The advertisement “Kodak Pictures Tell the Story” published in The Times of India on 26 January 1925 shows a simple black and white line drawing depicting two women holding cameras, engaged in conversation. In the background, a turbaned man sits cross-legged smoking a hookah. The caption reveals that the women – as well as the target viewers of the advertisement – are not Indians but rather tourists or the wives of colonial officials temporarily based in India. The images seem to be compelling the travellers to purchase a Kodak camera to capture the “glorious scenes” and “interesting sights” they encounter during their journeys across India. 

Other images from this campaign also incorporated the trope of a European tourist enjoying the subcontinent’s landscapes and encountering figures like craftsmen or Indian women carrying clay pots. As scholar Jennifer Orpana explains, these advertisements “presented Indians as exoticized or essentialized tropes intended to delight Western viewers, highlight differences, mask racial tensions, and naturalize colonial power and presence in India.”

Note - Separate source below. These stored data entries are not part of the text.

-- ==== Sys2Proof/Machine/ChronOps.lean ====
section
/-! DEFINITION. The Chronometer, the time master, and the safety layer's connections and telegrams (chapter 15). -/

namespace Sys2Proof.Machine

/-! ### Time and its state (R522 to R524) -/

/-- The Chronometer enters a state of R523; "time invalid" follows the validity of the time. -/
def Dev.chronState (new : Nat) (d : Dev) : Dev :=
  let old := d.chron.state
  let wasValid := d.timeValid
  let d := { d with chron := { d.chron with state := new, heldAt := if new = 4 then d.now else d.chron.heldAt } }
  if wasValid ∧ ¬ d.timeValid then d.onset 185 1 0xFF (u8 old)
  else if d.timeValid then d.clearing 185 0xFF (u8 old)
  else d

/-- The time steps by a signed number of ticks (R522). Own stamps kept for the discipline move with it (DEDUCED). -/
def Dev.chronStep (e : Int) (d : Dev) : Dev :=
  let move (t : Nat) : Nat := ((t : Int) + e).toNat % 2 ^ 64
  let t := d.chron
  let t := { t with
    time := move t.time, steps := satU 16 (t.steps + 1), lastStep := move t.time
    prev := t.prev.map fun (r, n, s) => (r, n, move s)
    prevStamp := t.prevStamp.map move
    discontinuity := if t.state = 5 then 3 else t.discontinuity }
  ({ d with chron := t }).raise 183 1 0xFF (i64 e)

/-- CHRON_REF_PERIOD in ticks. -/
def Dev.refPeriod (d : Dev) : Nat := ms (d.parN P.CHRON_REF_PERIOD)

/-- The master followed or held changes (R528). -/
def Dev.chronMaster (rank : Option Nat) (d : Dev) : Dev :=
  if d.chron.rank = rank then d
  else
    let old := d.chron.rank.getD 0xFF
    let d := { d with chron := { d.chron with rank := rank, masterChanges := satU 16 (d.chron.masterChanges + 1) } }
    d.raise 184 1 0xFF (u8 old ++ u8 (rank.getD 0xFF))

/-! ### Reference messages (R525 to R531) -/

/-- The reference message that the master would send now (R526). -/
def Dev.referenceData (d : Dev) : List Byte :=
  let t := d.chron
  u8 (d.parN P.CHRON_RANK) ++ u8 (bitsOf [d.timeValid, t.prevStamp.isSome, 0 < t.discontinuity]) ++ u16 (t.sent % 65536) ++ u64 (t.prevStamp.getD 0)

/-- The master sends a reference message; its successor carries no stamp unless this one succeeds (R527). -/
def Dev.sendReference (d : Dev) : Dev :=
  let f : Frame := { ident := d.parN P.CHRON_REF_ID + d.parN P.CHRON_RANK, format := 2, length := 12, data := d.referenceData }
  let e : DeviceFrame := { object := 3, frame := f, built := d.chron.time }
  let t := d.chron
  let d := { d with chron := { t with sent := (t.sent + 1) % 65536, prevStamp := none, discontinuity := t.discontinuity - 1, sentAt := d.now } }
  d.handOver (d.parN P.CHRON_REF_BUS) e false

/-- The time after which a potential master takes over (R528). -/
def Dev.masterWait (d : Dev) : Nat := 3 * d.refPeriod + d.parN P.CHRON_RANK * d.refPeriod / 8

/-- The device becomes master and sends at once (R528). -/
def Dev.becomeMaster (d : Dev) : Dev :=
  let d := d.chronMaster (some (d.parN P.CHRON_RANK))
  let d := { d with chron := { d.chron with prevStamp := none, c := 0, trim := 0, slew := 0 } }
  (d.chronState 5).sendReference

/-- The device stops being master; its pending message that is not committed is withdrawn (R528). -/
def Dev.yieldMaster (state : Nat) (d : Dev) : Dev :=
  let x := d.parN P.CHRON_REF_BUS
  let b := d.busOf x
  let d := if b.committed = some 3 then d else d.setBus x { b with device := b.device.filter fun e => e.object ≠ 3 }
  ({ d with chron := { d.chron with good := 0, usable := d.now, refSeen := d.now } }).chronState state

/-- A slave disciplines its time by a usable message with offset e (R529 to R531). -/
def Dev.discipline (e : Int) (discontinuity : Bool) (d : Dev) : Dev :=
  let limit : Int := us (d.parN P.CHRON_STEP_LIMIT)
  let d := { d with chron := { d.chron with offset := satI 32 e, usable := d.now } }
  if d.chron.state = 0 ∨ discontinuity ∨ limit < e.natAbs then
    let d := d.chronStep e
    ({ d with chron := { d.chron with trim := 0, slew := 0, c := 0, good := 0 } }).chronState 2
  else
    let p : Int := d.refPeriod
    let t := d.chron
    let trim := clampI (-200000) 200000 (t.trim + truncDiv (e * 1000000000) (8 * p))
    let slew := clampI (-300000) 300000 (truncDiv (e * 1000000000) p)
    let good := if e.natAbs ≤ 1000 then t.good + 1 else 0
    let d := { d with chron := { t with trim := trim, slew := slew, c := trim + slew, good := good } }
    if t.state = 1 then d.chronState 2
    else if t.state = 4 then d.chronState 3
    else if t.state = 2 ∧ 3 ≤ good then d.chronState 3
    else d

These advertisements were aligned with Kodak’s campaigns in the West, which had featured the figure of the ‘Kodak Girl’ since the early 1900s. At that time, Kodak had begun to produce roll film and cheaper, portable cameras. In response, these advertisements were meant to represent an independent woman at the dawn of a new progressive era ushered in by feminist movements in the West. Women enjoyed more freedom, explored the world and could “take the Kodak” with her on her travels. Featuring this recognisable figure of the ‘Kodak Girl,’ advertisements in India at this time, were intended to appeal to the taste of Western tourists and consumers rather than the native Indian traveller. These advertisements also reflected the role of photography at the time as a powerful tool to further imperialist agendas and meet the growing demand in the West for exoticised images of British colonies and the ‘Orient’.  

It was only after India’s independence in 1947 that Kodak’s advertising strategies began to cater to Indian consumers. In 1969, several decades after Kodak Limited was established in Bombay (now Mumbai), the company ran a series of advertisements in The Times of India. These simple black-and-white advertisements all centred around the trope of a typical nuclear family, depicting a father figure photographing his wife and child. In one, we see the mother reading a book with her daughter; in another, a mother holding a baby taking its first steps. 

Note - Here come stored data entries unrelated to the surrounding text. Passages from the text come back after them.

-- ==== Sys2Proof/Machine/LogOps.lean ====
section
/-! DEFINITION. The Log (chapter 16): cycle records, the casting ring, the draft and the trace store, and the casts and captures that other blocks cause. -/

namespace Sys2Proof.Machine

/-! ### State of the Log -/

/-- The Log is failed (R566), or its headers were unreadable (R85, step 6). -/
def Dev.logFailed (d : Dev) : Bool := match d.nv.header with
  | none => true
  | some h => h.failed

/-- The header as the device uses it. -/
def Dev.header (d : Dev) : LogHeader := d.nv.header.getD {}

/-- A header write (R551, R555). -/
def Dev.putHeader (h : LogHeader) (d : Dev) : Dev :=
  { d with nv := { d.nv with header := some { h with writes := (h.writes + 1) % 2 ^ 32 } } }

/-- A write to the memory die has failed its read-back twice (R566). -/
def Dev.failLog (array : Nat) (d : Dev) : Dev :=
  let order := match d.log.capture with | some c => c.order | none => none
  let d := { d with nv := { d.nv with header := (d.nv.header.map fun h : LogHeader => ({ h with failed := true } : LogHeader)) }, log := { d.log with capture := none } }
  (d.replyTo order 0x1B []).onset 187 2 0xFF (u8 array)

/-! ### The running record (R552, R553) -/

/-- Milliseconds of a number of ticks. -/
def msOf (t : Nat) : Nat := t / 100000

/-- A flag of offset 6 of R553 is set in the running record. -/
def Dev.recFlag (n : Nat) (d : Dev) : Dev :=
  let r := d.log.run.record
  if r.flags.testBit n then d
  else { d with log := { d.log with run := { d.log.run with record := { r with flags := r.flags + 2 ^ n } } } }

/-- The record as it stands, with its duration, dwell, end state and step state. -/
def Dev.recSnapshot (reason : Nat) (d : Dev) : Record :=
  let u := d.log.run
  let dwell := u.dwellTicks + (match u.dwellSince with | some t => d.now - t | none => 0)
  { u.record with
    endState := d.door.state
    stepState := d.door.step
    duration := satU 32 (msOf (d.now - u.began))
    dwell := satU 16 (msOf dwell / 100)
    endReason := reason }

/-- A quiet interval has to be cast (R552): a flag of R553 was set in it, a reef stage entered, a trace triggered, or LOG_QUIET_MAX reached. DEDUCED: "Time valid", which tells of its start, is no flag set in it. -/
def quietCast (u : Running) (reason : Nat) : Bool :=
  2 ≤ u.record.flags || 0 < u.record.reefEntries || u.traced || reason = 4

/-- The running record ends; a cycle, or a quiet interval that has to be cast, waits for its cast. -/
def Dev.endRecord (reason : Nat) (d : Dev) : Dev :=
  let u := d.log.run
  if u.active then
    let ended := if u.record.kind = 1 || quietCast u reason then d.log.run.ended ++ [d.recSnapshot reason] else u.ended
    { d with log := { d.log with run := { ended := ended } } }
  else d

/-- A record of a kind begins now. With a cycle, learning and capture may begin again (R91). -/
def Dev.beginRecord (kind : Nat) (d : Dev) : Dev :=
  let r : Record := { kind := kind, flags := bit d.timeValid, start := d.chron.time, lowVhv := satU 16 (d.supply.vhvMv / 10), motorTemp := d.drive.motorTemp }
  let s := d.supply
  { d with
    supply := if kind = 1 then { s with stoppedCycle := false } else s
    log := { d.log with run := { record := r, active := true, began := d.now, ended := d.log.run.ended } } }

/-- The extremes of the running record follow the present readings. -/
def Dev.recUpdate (d : Dev) : Dev :=
  let u := d.log.run
  if u.active then
    let r := u.record
    let force := if d.pilot.validity < 2 then satU 16 (roundDiv (d.pilot.force) 10).toNat else 0
    let r := { r with
      peakForce := max r.peakForce force
      motorTemp := max r.motorTemp d.drive.motorTemp
      lowVhv := min r.lowVhv (satU 16 (d.supply.vhvMv / 10))
      closings := max r.closings (min 15 d.door.closingCount)
      openings := max r.openings (min 15 d.door.openingCount) }
    { d with log := { d.log with run := { u with record := r } } }
  else d

/-- Reef stage entries and exits are written into the running record (R95). The layout of R553 has fields for entries alone: DESIGN CHOICE (log entry 64), an exit counts as one more entry, of the stage below, with flag 8. -/
def Dev.recReef (stage : Nat) (d : Dev) : Dev :=
  let d := d.recFlag 8
  let r := d.log.run.record
  let r := { r with reefStage := max r.reefStage stage, reefEntries := min 31 (r.reefEntries + 1) }
  { d with log := { d.log with run := { d.log.run with record := r } } }

/-- The first leaf demand of the record (R553, offsets 28 to 30). -/
def Dev.recDemand (sources cls : Nat) (d : Dev) : Dev :=
  let u := d.log.run
  if u.demandSeen then d
  else
    let pos := (roundDiv d.leafPos 100).toNat
    let r := { u.record with sources := sources, cls := cls, demandPos := satU 16 pos }
    { d with log := { d.log with run := { u with record := r, demandSeen := true } } }

/-- A Landfall withdrawal is written into the running record (R167). -/
def Dev.recWithdrawal (cause : Nat) (d : Dev) : Dev :=
  let d := d.recFlag 3
  { d with log := { d.log with run := { d.log.run with record := { d.log.run.record with withdrawCause := cause } } } }

/-- The leaves begin to move in Closing (R553, offset 22). -/
def Dev.recCloseBegins (d : Dev) : Dev :=
  if d.log.run.closeBegan.isNone then { d with log := { d.log with run := { d.log.run with closeBegan := some d.now } } } else d

/-- The Log follows a doorway state change (R552, R553, R558). -/
def Dev.recState (old new : Nat) (d : Dev) : Dev :=
  let quiet (s : Nat) : Bool := s = 0 || s = 10
  let d := if quiet old && !quiet new then (d.endRecord 0).beginRecord 1 else d
  let u := d.log.run
  let r := u.record
  let dwelling (s : Nat) : Bool := s = 4 || s = 5
  let u := if dwelling old && !dwelling new then
      { u with dwellTicks := u.dwellTicks + (match u.dwellSince with | some t => d.now - t | none => 0), dwellSince := none }
    else if dwelling new && !dwelling old then { u with dwellSince := some d.now } else u
  let u := if new = 3 && u.openBegan.isNone then { u with openBegan := some d.now } else u
  let u := if new = 6 then { u with closeBegan := none } else u
  let r := if new = 4 && !r.flags.testBit 1 then
      { r with openTime := (match u.openBegan with | some t => satU 16 (msOf (d.now - t)) | none => 0) } else r
  let r := if new = 1 then
      { r with closeTime := (match u.closeBegan with | some t => satU 16 (msOf (d.now - t)) | none => r.closeTime) } else r
  let r := if new = 13 then { r with faultCause := d.door.fault } else r
  let d := { d with log := { d.log with run := { u with record := r } } }
  let d := if new = 4 then d.recFlag 1 else d
  let d := if new = 9 then d.recFlag 2 else d
  let d := if new = 8 then d.recFlag 5 else d
  if !quiet old && quiet new then (d.endRecord 0).beginRecord 3 else d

Post-independence advertisements began to consider the shifting socio-political context and new audiences in India, accounting for factors such as race and class. These images now represented patriarchal, nuclear, middle-class families. They introduced the figure of the “father-photographer,” suggesting that it was the responsibility of the father to capture fleeting memories for his family. These images were also strikingly similar to those being circulated by the National Programme for Family Planning which typically depicted a couple with two children, usually a boy and a girl. As the Government made a case for family planning, one of its arguments was that smaller families had more time and resources to focus on their well-being and leisure. In depicting a nuclear family documenting their moments together, these Kodak advertisements were also in conversation with these circulating ideas of what a modern, progressive Indian family should look like. 

Moving away from the emphasis on femininity and freedom, Kodak’s advertisement now sought to represent ideals of a new, postcolonial India by marketing photography as a shared domestic and cultural practice  — predominantly the domain of the patriarch of the family.

As the modes of capturing daily moments shift in this digital age and access to mobile technologies proliferates across India, Kodak is no longer synonymous with taking family photographs. Even so, its advertisements remain a valuable record of a moment in time when the Indian middle class was in the process of defining its image of modernity.